(Stored data)
▬▬▬▬▬▬▬▬▬▬
/-! ### setSequencer -/

@[simp] theorem State.setSequencer_variant (s : State) (c : Nat) (x : Sequencer) : (s.setSequencer c x).variant = s.variant := rfl
@[simp] theorem State.setSequencer_phase (s : State) (c : Nat) (x : Sequencer) : (s.setSequencer c x).phase = s.phase := rfl
@[simp] theorem State.setSequencer_bootCode (s : State) (c : Nat) (x : Sequencer) : (s.setSequencer c x).bootCode = s.bootCode := rfl
@[simp] theorem State.setSequencer_bootCount (s : State) (c : Nat) (x : Sequencer) : (s.setSequencer c x).bootCount = s.bootCount := rfl
@[simp] theorem State.setSequencer_mem (s : State) (c : Nat) (x : Sequencer) : (s.setSequencer c x).mem = s.mem := rfl
@[simp] theorem State.setSequencer_tiles (s : State) (c : Nat) (x : Sequencer) : (s.setSequencer c x).tiles = s.tiles := rfl
@[simp] theorem State.setSequencer_accesses (s : State) (c : Nat) (x : Sequencer) : (s.setSequencer c x).accesses = s.accesses := rfl
@[simp] theorem State.setSequencer_nextAccess (s : State) (c : Nat) (x : Sequencer) : (s.setSequencer c x).nextAccess = s.nextAccess := rfl
@[simp] theorem State.setSequencer_outstanding (s : State) (c : Nat) (x : Sequencer) : (s.setSequencer c x).outstanding = s.outstanding := rfl
@[simp] theorem State.setSequencer_writers (s : State) (c : Nat) (x : Sequencer) : (s.setSequencer c x).writers = s.writers := rfl
@[simp] theorem State.setSequencer_groups (s : State) (c : Nat) (x : Sequencer) : (s.setSequencer c x).groups = s.groups := rfl
@[simp] theorem State.setSequencer_domains (s : State) (c : Nat) (x : Sequencer) : (s.setSequencer c x).domains = s.domains := rfl
@[simp] theorem State.setSequencer_keySlots (s : State) (c : Nat) (x : Sequencer) : (s.setSequencer c x).keySlots = s.keySlots := rfl
@[simp] theorem State.setSequencer_tlb (s : State) (c : Nat) (x : Sequencer) : (s.setSequencer c x).tlb = s.tlb := rfl
@[simp] theorem State.setSequencer_invals (s : State) (c : Nat) (x : Sequencer) : (s.setSequencer c x).invals = s.invals := rfl
@[simp] theorem State.setSequencer_nextInval (s : State) (c : Nat) (x : Sequencer) : (s.setSequencer c x).nextInval = s.nextInval := rfl
@[simp] theorem State.setSequencer_lpddrGib (s : State) (c : Nat) (x : Sequencer) : (s.setSequencer c x).lpddrGib = s.lpddrGib := rfl
@[simp] theorem State.setSequencer_cxlGib (s : State) (c : Nat) (x : Sequencer) : (s.setSequencer c x).cxlGib = s.cxlGib := rfl
@[simp] theorem State.setSequencer_periods (s : State) (c : Nat) (x : Sequencer) : (s.setSequencer c x).periods = s.periods := rfl
@[simp] theorem State.setSequencer_firstDctl (s : State) (c : Nat) (x : Sequencer) : (s.setSequencer c x).firstDctl = s.firstDctl := rfl
@[simp] theorem State.setSequencer_thermalHalt (s : State) (c : Nat) (x : Sequencer) : (s.setSequencer c x).thermalHalt = s.thermalHalt := rfl
@[simp] theorem State.setSequencer_records (s : State) (c : Nat) (x : Sequencer) : (s.setSequencer c x).records = s.records := rfl
@[simp] theorem State.setSequencer_nextRecord (s : State) (c : Nat) (x : Sequencer) : (s.setSequencer c x).nextRecord = s.nextRecord := rfl
@[simp] theorem State.setSequencer_faultQueues (s : State) (c : Nat) (x : Sequencer) : (s.setSequencer c x).faultQueues = s.faultQueues := rfl
@[simp] theorem State.setSequencer_ports (s : State) (c : Nat) (x : Sequencer) : (s.setSequencer c x).ports = s.ports := rfl
@[simp] theorem State.setSequencer_routers (s : State) (c : Nat) (x : Sequencer) : (s.setSequencer c x).routers = s.routers := rfl
@[simp] theorem State.setSequencer_ringLevels (s : State) (c : Nat) (x : Sequencer) : (s.setSequencer c x).ringLevels = s.ringLevels := rfl
@[simp] theorem State.setSequencer_ringOut (s : State) (c : Nat) (x : Sequencer) : (s.setSequencer c x).ringOut = s.ringOut := rfl
@[simp] theorem State.setSequencer_imageCache (s : State) (c : Nat) (x : Sequencer) : (s.setSequencer c x).imageCache = s.imageCache := rfl
@[simp] theorem State.setSequencer_library (s : State) (c : Nat) (x : Sequencer) : (s.setSequencer c x).library = s.library := rfl
@[simp] theorem State.setSequencer_providerKeys (s : State) (c : Nat) (x : Sequencer) : (s.setSequencer c x).providerKeys = s.providerKeys := rfl
@[simp] theorem State.setSequencer_pool (s : State) (c : Nat) (x : Sequencer) : (s.setSequencer c x).pool = s.pool := rfl
@[simp] theorem State.setSequencer_nextEntry (s : State) (c : Nat) (x : Sequencer) : (s.setSequencer c x).nextEntry = s.nextEntry := rfl
@[simp] theorem State.setSequencer_launches (s : State) (c : Nat) (x : Sequencer) : (s.setSequencer c x).launches = s.launches := rfl
@[simp] theorem State.setSequencer_insts (s : State) (c : Nat) (x : Sequencer) : (s.setSequencer c x).insts = s.insts := rfl
@[simp] theorem State.setSequencer_resolved (s : State) (c : Nat) (x : Sequencer) : (s.setSequencer c x).resolved = s.resolved := rfl
@[simp] theorem State.setSequencer_sched (s : State) (c : Nat) (x : Sequencer) : (s.setSequencer c x).sched = s.sched := rfl
@[simp] theorem State.setSequencer_halts (s : State) (c : Nat) (x : Sequencer) : (s.setSequencer c x).halts = s.halts := rfl
@[simp] theorem State.setSequencer_spares (s : State) (c : Nat) (x : Sequencer) : (s.setSequencer c x).spares = s.spares := rfl
@[simp] theorem State.setSequencer_sectorCe (s : State) (c : Nat) (x : Sequencer) : (s.setSequencer c x).sectorCe = s.sectorCe := rfl
@[simp] theorem State.setSequencer_sectorUe (s : State) (c : Nat) (x : Sequencer) : (s.setSequencer c x).sectorUe = s.sectorUe := rfl
@[simp] theorem State.setSequencer_replaceReq (s : State) (c : Nat) (x : Sequencer) : (s.setSequencer c x).replaceReq = s.replaceReq := rfl
@[simp] theorem State.setSequencer_management (s : State) (c : Nat) (x : Sequencer) : (s.setSequencer c x).management = s.management := rfl
@[simp] theorem State.setSequencer_heldMessages (s : State) (c : Nat) (x : Sequencer) : (s.setSequencer c x).heldMessages = s.heldMessages := rfl
@[simp] theorem State.setSequencer_queues (s : State) (c : Nat) (x : Sequencer) : (s.setSequencer c x).queues = s.queues := rfl
@[simp] theorem State.setSequencer_requests (s : State) (c : Nat) (x : Sequencer) : (s.setSequencer c x).requests = s.requests := rfl
@[simp] theorem State.setSequencer_joins (s : State) (c : Nat) (x : Sequencer) : (s.setSequencer c x).joins = s.joins := rfl
@[simp] theorem State.setSequencer_messages (s : State) (c : Nat) (x : Sequencer) : (s.setSequencer c x).messages = s.messages := rfl
@[simp] theorem State.setSequencer_peerOut (s : State) (c : Nat) (x : Sequencer) : (s.setSequencer c x).peerOut = s.peerOut := rfl
@[simp] theorem State.setSequencer_fences (s : State) (c : Nat) (x : Sequencer) : (s.setSequencer c x).fences = s.fences := rfl
@[simp] theorem State.setSequencer_moduleIndex (s : State) (c : Nat) (x : Sequencer) : (s.setSequencer c x).moduleIndex = s.moduleIndex := rfl
@[simp] theorem State.setSequencer_stencils (s : State) (c : Nat) (x : Sequencer) : (s.setSequencer c x).stencils = s.stencils := rfl
@[simp] theorem State.setSequencer_stencilCmds (s : State) (c : Nat) (x : Sequencer) : (s.setSequencer c x).stencilCmds = s.stencilCmds := rfl
@[simp] theorem State.setSequencer_flash (s : State) (c : Nat) (x : Sequencer) : (s.setSequencer c x).flash = s.flash := rfl
@[simp] theorem State.setSequencer_powered (s : State) (c : Nat) (x : Sequencer) : (s.setSequencer c x).powered = s.powered := rfl
@[simp] theorem State.setSequencer_linkUp (s : State) (c : Nat) (x : Sequencer) : (s.setSequencer c x).linkUp = s.linkUp := rfl
@[simp] theorem State.setSequencer_hostOut (s : State) (c : Nat) (x : Sequencer) : (s.setSequencer c x).hostOut = s.hostOut := rfl
@[simp] theorem State.setSequencer_lathImages (s : State) (c : Nat) (x : Sequencer) : (s.setSequencer c x).lathImages = s.lathImages := rfl
@[simp] theorem State.setSequencer_loaderStatus (s : State) (c : Nat) (x : Sequencer) : (s.setSequencer c x).loaderStatus = s.loaderStatus := rfl
@[simp] theorem State.setSequencer_attestError (s : State) (c : Nat) (x : Sequencer) : (s.setSequencer c x).attestError = s.attestError := rfl
@[simp] theorem State.setSequencer_flush (s : State) (c : Nat) (x : Sequencer) : (s.setSequencer c x).flush = s.flush := rfl
@[simp] theorem State.setSequencer_mscHits (s : State) (c : Nat) (x : Sequencer) : (s.setSequencer c x).mscHits = s.mscHits := rfl
@[simp] theorem State.setSequencer_mscMisses (s : State) (c : Nat) (x : Sequencer) : (s.setSequencer c x).mscMisses = s.mscMisses := rfl
@[simp] theorem State.setSequencer_sectorEnergy (s : State) (c : Nat) (x : Sequencer) : (s.setSequencer c x).sectorEnergy = s.sectorEnergy := rfl
@[simp] theorem State.setSequencer_refills (s : State) (c : Nat) (x : Sequencer) : (s.setSequencer c x).refills = s.refills := rfl
@[simp] theorem State.setSequencer_cycleBase (s : State) (c : Nat) (x : Sequencer) : (s.setSequencer c x).cycleBase = s.cycleBase := rfl
@[simp] theorem State.setSequencer_nsAdded (s : State) (c : Nat) (x : Sequencer) : (s.setSequencer c x).nsAdded = s.nsAdded := rfl
@[simp] theorem State.setSequencer_nsFloor (s : State) (c : Nat) (x : Sequencer) : (s.setSequencer c x).nsFloor = s.nsFloor := rfl
@[simp] theorem State.setSequencer_lastSlew (s : State) (c : Nat) (x : Sequencer) : (s.setSequencer c x).lastSlew = s.lastSlew := rfl
@[simp] theorem State.setSequencer_timeJoined (s : State) (c : Nat) (x : Sequencer) : (s.setSequencer c x).timeJoined = s.timeJoined := rfl
@[simp] theorem State.setSequencer_ticks (s : State) (c : Nat) (x : Sequencer) : (s.setSequencer c x).ticks = s.ticks := rfl
@[simp] theorem State.setSequencer_agenda (s : State) (c : Nat) (x : Sequencer) : (s.setSequencer c x).agenda = s.agenda := rfl
@[simp] theorem State.setSequencer_free (s : State) (c : Nat) (x : Sequencer) : (s.setSequencer c x).free = s.free := rfl
@[simp] theorem State.setSequencer_steps (s : State) (c : Nat) (x : Sequencer) : (s.setSequencer c x).steps = s.steps := rfl
@[simp] theorem State.setSequencer_cur (s : State) (c : Nat) (x : Sequencer) : (s.setSequencer c x).cur = s.cur := rfl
▬▬▬▬▬▬▬▬▬▬
• **What you are asked to do**:
Your task for the entries above: copy exactly the span starting with the line with "s.mscHits := rfl" and going on through the line with "s.cycleBase := rfl", both lines included, and nothing else.

• **Reply to the task**:
@[simp] theorem State.setSequencer_mscHits (s : State) (c : Nat) (x : Sequencer) : (s.setSequencer c x).mscHits = s.mscHits := rfl
@[simp] theorem State.setSequencer_mscMisses (s : State) (c : Nat) (x : Sequencer) : (s.setSequencer c x).mscMisses = s.mscMisses := rfl
@[simp] theorem State.setSequencer_sectorEnergy (s : State) (c : Nat) (x : Sequencer) : (s.setSequencer c x).sectorEnergy = s.sectorEnergy := rfl
@[simp] theorem State.setSequencer_refills (s : State) (c : Nat) (x : Sequencer) : (s.setSequencer c x).refills = s.refills := rfl
@[simp] theorem State.setSequencer_cycleBase (s : State) (c : Nat) (x : Sequencer) : (s.setSequencer c x).cycleBase = s.cycleBase := rfl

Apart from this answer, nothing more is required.